The Four Three Plan or 43 Plan was the People's Republic of China's plan to introduce complete sets of technical equipment on a large scale from the United States, the Federal Republic of Germany, France, Japan, the Netherlands, Switzerland, Italy and other Western countries in the early 1970s. It was formally proposed in 1973. Since the late 1960s and early 1970s, China made use of foreign exchange reserve as well as deferred payment to import US$4.24 billion of machinery.

== Background ==
Since 1954, China has implemented a ticket system. The number of cloth tickets issued each year needs to be calculated repeatedly and stipulated in a central document. Depending on the climate, the standards in various places are slightly different.
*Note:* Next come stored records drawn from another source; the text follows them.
-- ==== Sys2Proof/Config.lean ====
section
/-! DEFINITION. What the manual leaves open and the machine goes on with: free values. Each is a constant with no body,
so no proof can rest on a value of it. `State.freeCount` counts the uses, so that each use may differ. -/

namespace Sys2Proof

/-- R72 gives a waiting line "a free slot" and does not say which of the free slots. The n-th grant takes the free slot
at this place (modulo the number of free slots). DESIGN CHOICE (log 3): a free value, constrained to be a free slot. -/
opaque Config.slotChoice : Nat → Nat

/-- R65: on a forward step that leaves a day, whether the Dispatcher handles the rest of the old day before the Calendar
takes the step's first rollover (true) or after it (false). The manual allows either order and gives the outcome of
each. DESIGN CHOICE (log 4): a free value. -/
opaque Config.oldDayFirst : Nat → Bool

/-- 4.8, R59 and R116: at a boundary, whether the maximum durations that expire there are taken before the bell entries that fall due there,
and, where a time shift makes a step there, whether those not yet taken are taken before the step. The manual allows either order and gives
the outcome of each. DESIGN CHOICE (log 7): a free value. -/
opaque Config.durationsFirst : Nat → Bool

/-- R117: at a boundary, whether the wait deadline of a record (the second argument) that expires there is taken before the regrant that the
maximum durations of that boundary bring. The manual allows either order and gives the outcome of each. DESIGN CHOICE (log 7): a free
value. -/
opaque Config.waitFirst : Nat → Nat → Bool

/-- 4.8 and R59: at a boundary, whether the deferral deadline of a zone (the second argument) that expires there is taken before the bell
entries that fall due there, and, where a time shift makes a step there, whether one not yet taken is taken before the step.
DESIGN CHOICE (log 7): a free value. -/
opaque Config.deferralsFirst : Nat → Nat → Bool

end Sys2Proof
end

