-- ==== Sys2Proof/Machine/LineOps.lean ====
section
/-! DEFINITION. The Clock Line Driver's shared operations (chapter 5), each on one line record: the evaluation, the minute boundary, the
completion and the abort of a pulse, and the driver slots. -/

namespace Sys2Proof.Machine

/-- 5.1: the target T of every Impulse line at a civil second: the civil minute-of-day modulo 720. -/
def targetAt (second : Nat) : Nat := second / 60 % 720

/-- The target as civil time now stands. -/
def targetNow (s : State) : Nat := targetAt s.time.civil.second

/-- The line owes a pulse (R73). -/
def Line.owes (l : Line) : Bool := l.owed != .none

/-- The line's owed pulse is in progress (R71). -/
def Line.pulsing (l : Line) : Bool :=
  match l.owed with
  | .inProgress .. => true
  | _ => false

/-- R73: the effective position E. -/
def Line.effective (l : Line) : Nat := if l.owes then (l.position + 1) % 720 else l.position

/-- R75: the dial distance from a position to a target: the minutes by which the line is behind. -/
def dialDistance (target position : Nat) : Nat := (target + 720 - position) % 720

/-- R69: Synced, Holding and Advancing are the running states of an Impulse line. -/
def LineState.running : LineState → Bool
  | .synced => true
  | .holding => true
  | .advancing => true
  | _ => false

/-- R76: the predicted pulses N = ceil(D × 60 / (60 − F)). -/
def predictedPulses (d fast : Nat) : Nat := (d * 60 + (60 - fast) - 1) / (60 - fast)

/-- R75: the state that a dial distance decides, given whether a pulse owed counts in it: with a pulse owed and a lead of 1 within H the
line is Synced. -/
def decideState (d hold : Nat) (owes : Bool) : LineState :=
  if d = 0 then .synced
  else if 720 - d ≤ hold then (if owes && 720 - d == 1 then .synced else .holding)
  else .advancing

/-- R76 and R79: an Advancing line that owes no pulse begins to wait once 16 × F ticks have passed since its last pulse start. -/
def Line.beginFastWait (l : Line) : Line :=
  if l.state = .advancing && !l.owes && decide (16 * l.fast ≤ l.sinceStart) then { l with owed := .waiting } else l

/-- R75 and R76: an evaluation against a target, made at the moments of R74 by the commands that R74 lists. N is computed afresh when the line is Advancing after it, and is 0 otherwise. -/
def Line.evaluate (target : Nat) (l : Line) : Line :=
  let d := dialDistance target l.effective
  let st := decideState d l.hold l.owes
  Line.beginFastWait { l with state := st, predicted := if st = .advancing then predictedPulses d l.fast else 0 }

/-- An evaluation of a line that is in a running state (R85, R87, R89). -/
def Line.evaluateRunning (target : Nat) (l : Line) : Line := if l.state.running then l.evaluate target else l

/-- A line that becomes Synced at a minute boundary (R78). -/
def Line.syncedAtMinute (l : Line) (owed : OwedPulse) : Line := { l with state := .synced, predicted := 0, owed := owed }

/-- R77 and R78: the minute boundary with the new target, and whether a LINE event is raised. -/
def Line.minuteBoundary (target : Nat) (l : Line) : Line × Bool :=
  match l.state with
  | .synced => if l.owes then (l.evaluate target, false) else ({ l with owed := .waiting }, false)
  | .holding | .advancing =>
    match l.owed with
    | .none => if l.position = target then (l.syncedAtMinute .none, true) else (l, false)
    | .waiting =>
      if l.position = target then (l.syncedAtMinute .none, true)
      else if l.effective = target then (l.syncedAtMinute .waiting, true)
      else (l, false)
    | .inProgress .. =>
      if l.effective = target ∨ l.position = target then (l.syncedAtMinute l.owed, true) else (l, false)
  | _ => (l, false)

/-- R88: a Following Coded line starts a frame with the civil time of the second just begun. -/
def Line.startFrame (second : Nat) (l : Line) : Line :=
  if l.state = .following then
    { l with frame := some { hour := second / 3600, minute := second / 60 % 60, second := second % 60, ticks := 0 } }
  else l

/-- The other polarity (R70). -/
def flipPolarity : Polarity → Polarity
  | .a => .b
  | .b => .a

/-- R71 and R80: the completion of a pulse against a target, and whether a LINE event is raised: P rises, the polarity flips, the owed pulse
becomes none, and a line in a running state is decided from P. N is kept by a line that stays Advancing. -/
def Line.complete (target : Nat) (l : Line) : Line × Bool :=
  let l' : Line := { l with position := (l.position + 1) % 720, polarity := flipPolarity l.polarity, owed := .none }
  if l.state.running then
    let d := dialDistance target l'.position
    let st := decideState d l.hold false
    let n := if st = .advancing then (if l.state = .advancing then l.predicted else predictedPulses d l.fast) else 0
    (Line.beginFastWait { l' with state := st, predicted := n }, l.state == .advancing && st != .advancing)
  else (l', false)

/-- R71: an aborted pulse frees its slot and clears the owed pulse; P, the polarity and the ticks since its start stay. R73: a withdrawn
wait does the same. -/
def Line.dropOwed (l : Line) : Line := { l with owed := .none }

/-- R83: a waiting owed pulse is withdrawn; a pulse in progress is kept. -/
def Line.withdrawWait (l : Line) : Line := if l.owed = .waiting then { l with owed := .none } else l

/-- R81: the cause that the two senses record; both sensed in one tick are recorded as overcurrent. -/
def causeOf (overcurrent openCircuit : Bool) : FaultCause :=
  if overcurrent then .overcurrent else if openCircuit then .openCircuit else .none

/-- R81: the line is driven: a pulse or a frame is in progress. -/
def Line.driven (l : Line) : Bool := l.pulsing || l.frame.isSome

/-- The driver slot that a line's pulse in progress uses. -/
def Line.slotUsed (l : Line) : Option Nat :=
  match l.owed with
  | .inProgress slot _ _ => some slot
  | _ => none

/-- R72: the free driver slots, rising. -/
def freeSlots (s : State) : List Nat :=
  [0, 1, 2, 3].filter (fun k => !s.lines.toList.any (fun l => l.slotUsed == some k))

/-- R72: the lowest-numbered line that waits for a slot. -/
def waitingLine (s : State) : Option Nat :=
  (List.range 12).find? (fun n => match s.lines[n]? with
    | some l => l.owed == .waiting
    | none => false)

/-- R71: the start of a pulse in a slot. -/
def Line.startPulse (l : Line) (slot : Nat) : Line :=
  { l with owed := .inProgress slot l.polarity l.width, sinceStart := 0 }

/-- R71: a pulse in progress has lasted its width. -/
def Line.pulseDue (l : Line) : Bool :=
  match l.owed with
  | .inProgress _ _ width => decide (width ≤ l.sinceStart)
  | _ => false

/-- Table 5-1 and R88: what a tick does to a line: the ticks since its last pulse start rise, stopping at 240, and those of a frame in
progress rise. -/
def Line.tick (l : Line) : Line :=
  { l with
    sinceStart := min 240 (l.sinceStart + 1)
    frame := l.frame.map (fun f => { f with ticks := f.ticks + 1 }) }

/-- The Clock Line Driver changes every line; not while it is held in reset (R89). -/
def State.onLines (s : State) (f : Line → Line) : State :=
  if s.resetHeld then s else { s with lines := updateAll s.lines (fun _ l => f l) }

/-- R77 and R78 on every line; one LINE event covers all (R169: a status does not count). -/
def State.minuteBoundary (s : State) (target : Nat) : State :=
  if s.resetHeld then s
  else
    let events := s.lines.toList.any (fun l => (l.minuteBoundary target).2)
    ({ s with lines := updateAll s.lines (fun _ l => (l.minuteBoundary target).1) }).raiseIf events .line

/-- R89: the assertion of a system reset on one line. -/
def Line.resetAsserted (l : Line) : Line := { l with owed := .none, sinceStart := 240, frame := none }

end Sys2Proof.Machine
end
Generally speaking, each adult is issued a ticket of 16 feet, 18 feet or 20 feet per year (a pillow towel requires about 2 feet of tickets). This is a serious issue because the annual cotton output has been hovering at more than 40 million tons, and textile raw materials are in short supply. In order to solve the problem of cotton production, Zhou Enlai held a cotton work meeting every year. Moreover, increasing cotton production also faces the problem of competition for land between grain and cotton. At that time, in industrialized countries, chemical fibers accounted for 40% or more of textile raw materials. In China, this proportion is only 5.5%. In July 1970, the former Ministry of Textile Industry, the First Ministry of Light Industry, and the Second Ministry of Light Industry were officially merged into the Ministry of Light Industry, with Qian Zhiguang as minister. Zhou Enlai announced: The country will focus on light industry, light industry will focus on textiles, and textiles will focus on chemical fibers.

== Planning procedure ==
Gu Xiulian, an outstanding young female cadre and model worker carefully cultivated by the Ministry of Textiles, was chosen by the organization and transferred to the planning team. In the second half of 1971, Qian Zhiguang proposed that China's own oil and gas resources could be used to build several chemical fiber bases with a production capacity of 1 million tons, equivalent to 20 million dans of cotton. The required technical equipment can be imported from abroad. In this regard, Zhou Enlai and Li Xiannian instructed the State Planning Commission to study and consider introducing chemical fiber equipment to solve the clothing problem and fertilizer equipment to solve the problem.